A fermented product and / or an extract, wherein a processed product of an indica-containing plant is obtained by cutting, crushing, grinding, crushing, pressing, fermenting and / or extracting leaves and / or stems of the plant; The composition according to claim 10, which is a product. 12. An extract of a caffeine-containing plant is obtained by extracting the seed of the plant with water and / or alcohol,
The composition according to claim 11, wherein the extract of the plant containing indica is obtained by extracting leaves and / or stems of the plant with water and / or alcohol. 13. A caffeine-containing plant, comprising:
aullinia), Coffia,
Tea (Thea sinensis) or Kola (Col)
a) A plant belonging to the genus, wherein the indica containing plant is a genus Tate (Pericaria) or a komatsunagi (Indi)
12. A plant belonging to the genus gofera).
Or the composition according to 12. 14. The plant containing caffeine according to claim 1, wherein the plant is a paullinia (P
agarinia (Guarania)
a), and the indica containing plant is
14. The composition according to claim 13, which is an indigo belonging to the genus aria). 15. A processed product of a caffeine-containing plant in a range of 0.01 to 10 times in terms of solids weight, based on a processed product of a plant belonging to the genus Pafia. 13. The composition according to 13 or 14. 16. A processed product of a plant containing Indica, which is 0.1% in terms of solid matter, of a processed product of a plant belonging to the genus Paphia.

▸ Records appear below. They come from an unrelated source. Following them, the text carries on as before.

-- ==== Sys2Proof/Machine/Bus.lean ====
section
/-! DEFINITION. The host's accesses to the 4 KiB window, POLL and RESET (20_memory.md, 70_reset_and_hazards.md R100 to
R105, 30_encoding.md R62). -/

namespace Sys2Proof.Machine

/-! ### The address map (R16, R43) -/

/-- The registers of R16. T and CTR are reached by halves. -/
inductive Reg where
  | id
  | cmd
  | status
  | errCode
  | errInfo
  | inLen
  | outLen
  | period
  | tLo
  | tHi
  | ctrLo
  | ctrHi
  | val
  | code
  deriving DecidableEq, Repr

/-- A location of the window: a register, or the four bytes of a buffer from index 4k up (R38). -/
inductive Loc where
  | reg (r : Reg)
  | inWord (k : Nat)
  | outWord (k : Nat)
  deriving DecidableEq, Repr

/-- The register offsets of R16. -/
def registerMap : List (Nat × Reg) :=
  [ (0x000, .id), (0x004, .cmd), (0x008, .status), (0x00C, .errCode), (0x010, .errInfo), (0x014, .inLen),
    (0x018, .outLen), (0x01C, .period), (0x020, .tLo), (0x024, .tHi), (0x028, .ctrLo), (0x02C, .ctrHi),
    (0x030, .val), (0x034, .code) ]

/-- The location at a window offset; none where it is misaligned or reserved (R16, R40 a and c). -/
def locate (c : Config) (off : Offset) : Option Loc :=
  let o := off.toNat
  if o % 4 ≠ 0 then none
  else if o < 0x400 then (registerMap.lookup o).map .reg
  else if o < 0x800 then (if o - 0x400 < c.inCap then some (.inWord ((o - 0x400) / 4)) else none)
  else if o - 0x800 < c.outCap then some (.outWord ((o - 0x800) / 4))
  else none

/-- The window offset of a host bus address; none outside [BASE, BASE + 4096) (R43). -/
def windowOffset (c : Config) (addr : Nat) : Option Offset :=
  if c.base ≤ addr ∧ addr < c.base + 4096 then some (BitVec.ofNat 12 (addr - c.base)) else none

/-! ### Reading (R38, R42, R102, R105) -/

/-- The ID register's constant, "B32R" (R17). -/
def idWord : Word := 0x42333252#32

/-- What a read of a register returns while idle (R16 to R29). -/
def regWord (s : State) : Reg → Word
  | .id => idWord
  | .cmd => s.cmd
  | .status => statusWord s
  | .errCode => errCodeWord s
  | .errInfo => errInfoWord s
  | .inLen => s.inLen.setWidth 32
  | .outLen => s.outLen.setWidth 32
  | .period => s.period
  | .tLo => s.t.extractLsb' 0 32
  | .tHi => s.t.extractLsb' 32 32
  | .ctrLo => s.ctr.extractLsb' 0 32
  | .ctrHi => s.ctr.extractLsb' 32 32
  | .val => s.val
  | .code => s.code

/-- IN[i] as the host reads it: the last byte written there (R30); where none was, the free content the last reset left
(log 5). -/
def inByte (s : State) (i : Nat) : Byte := (s.inBuf.read i).getD (Config.freeInByte s.inDraw i)

/-- OUT[i] as the host reads it: the last byte a command wrote there (R31); where none was, a free value drawn at each
read (R102). -/
def outByte (s : State) (i : Nat) : Byte := (s.outBuf.read i).getD (Config.freeOutByte s.draws i)

/-- Four bytes as a window word, the first in bits 7:0 (R38). -/
def packWord (b0 b1 b2 b3 : Byte) : Word := b3 ++ b2 ++ b1 ++ b0

/-- What a read of a location returns while idle. -/
def idleRead (s : State) : Loc → Word
  | .reg r => regWord s r
  | .inWord k => packWord (inByte s (4 * k)) (inByte s (4 * k + 1)) (inByte s (4 * k + 2)) (inByte s (4 * k + 3))
  | .outWord k => packWord (outByte s (4 * k)) (outByte s (4 * k + 1)) (outByte s (4 * k + 2)) (outByte s (4 * k + 3))

/-- What a read of a location returns while a command is in progress: STATUS, CMD and ID their words, everything else a
free value (R105). -/
def busyRead (s : State) : Loc → Word
  | .reg .id => regWord s .id
  | .reg .cmd => regWord s .cmd
  | .reg .status => regWord s .status
  | _ => Config.freeBusyWord s.draws

/-- What a permitted read of a location returns. -/
def readLoc (s : State) (l : Loc) : Word := if s.isBusy then busyRead s l else idleRead s l

/-- A refused access (R40): the fault is recorded, and no state of the block changes (log 3). -/
def refuseAccess (off : Offset) (s : State) : State :=
  setReply (.busError off (Config.busErrorResponse off)) (recordFault (.busError off) s)

/-- MemRead at a window offset (R37, R40). -/
def hostRead (off : Offset) (width : Nat) (s : State) : State :=
  if width ≠ 4 then refuseAccess off s
  else
    match locate s.cfg off with
    | none => refuseAccess off s
    | some l => setReply (.data (readLoc s l)) (nextDraw s)

/-! ### Writing (R18, R22, R25 to R29, R38) -/

/-- A host write of a register while idle; none where the register is read-only (R16, R40 d). -/
def writeReg (r : Reg) (v : Word) (s : State) : Option State :=
  match r with
  | .id => none
  | .cmd => some (startCommand v s)
  | .status => none
  | .errCode => none
  | .errInfo => none
  | .inLen => some (writeInLen v s)
  | .outLen => none
  | .period => some (writePeriod v s)
  | .tLo => some (writeTLo v s)
  | .tHi => some (writeTHi v s)
  | .ctrLo => some (writeCtrLo v s)
  | .ctrHi => some (writeCtrHi v s)
  | .val => some (writeVal v s)
  | .code => some (writeCode v s)

/-- A host write of a location while idle; none where it is read-only (R16, R31, R40 d). -/
def writeLoc (l : Loc) (v : Word) (s : State) : Option State :=
  match l with
  | .reg r => writeReg r v s
  | .inWord k => some (writeInWord k v s)
  | .outWord _ => none

/-- MemWrite at a window offset. While a command is in progress a write to any offset is the fault HostWriteWhileBusy
(R104), before the refusals of R40 (log 11). -/
def hostWrite (off : Offset) (width : Nat) (v : Word) (s : State) : Result :=
  if s.isBusy then .fault (.hostWriteWhileBusy off)
  else if width ≠ 4 then .next (refuseAccess off s)
  else
    match (locate s.cfg off).bind fun l => writeLoc l v s with
    | none => .next (refuseAccess off s)
    | some s' => .next (setReply .noData s')

/-! ### Host events -/

/-- POLL (R62): read STATUS, and poll again while BUSY is 1. -/
def hostPoll (s : State) : State :=
  let s' := hostRead 0x008#12 4 s
  if s.isBusy then setScript (.poll :: s'.script) s' else s'

/-- One host event (R37, R45, R62, R100). An access outside the window is not the block's and changes nothing in it
(R15, R43; log 12). -/
def hostStep (op : HostOp) (s : State) : Result :=
  match op with
  | .read addr width =>
    match windowOffset s.cfg addr with
    | none => .next (setReply .noData s)
    | some off => .next (hostRead off width s)
  | .write addr width v =>
    match windowOffset s.cfg addr with
    | none => .next (setReply .noData s)
    | some off => hostWrite off width v s
  | .poll => .next (hostPoll s)
  | .reset => .next (hostReset s)

/-! ### Host-script lines (R62) -/

/-- `W off, v` -/
def scriptW (c : Config) (off : Nat) (v : Word) : HostOp := .write (c.base + off) 4 v

/-- `R off` -/
def scriptR (c : Config) (off : Nat) : HostOp := .read (c.base + off) 4

/-- `C <command>`: `W 0x004, <the word of the command>`. -/
def scriptC (c : Config) (i : Instr) : HostOp := scriptW c 0x004 (encode i)

end Sys2Proof.Machine
end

The composition according to claim 10, 11, 12, 13, 14, or 15, which is contained in the range of 0001 to 0.1 times the amount. 17. The composition according to claim 10, which comprises caffeine and / or a derivative thereof in an amount of 0.0001 to 4% (w / w) in terms of solid matter. Stuff. 18. The method according to claim 1, further comprising a carbohydrate.
8. The composition according to any one of 7. 19. The composition according to claim 18, wherein the saccharide is one or more selected from trehalose, anhydrous crystalline trehalose, maltose and anhydrous crystalline maltose. 20. The composition according to claim 1, which is in the form of a liquid, solid, powder, semi-solid, paste or suspension. 21. The composition according to claim 1, which is an oral composition. 22. The composition according to claim 1, which is a tonic. 23. The composition according to claim 1, which is used as an immunopotentiator, an antiallergic agent, a psychotropic agent and / or a tonic.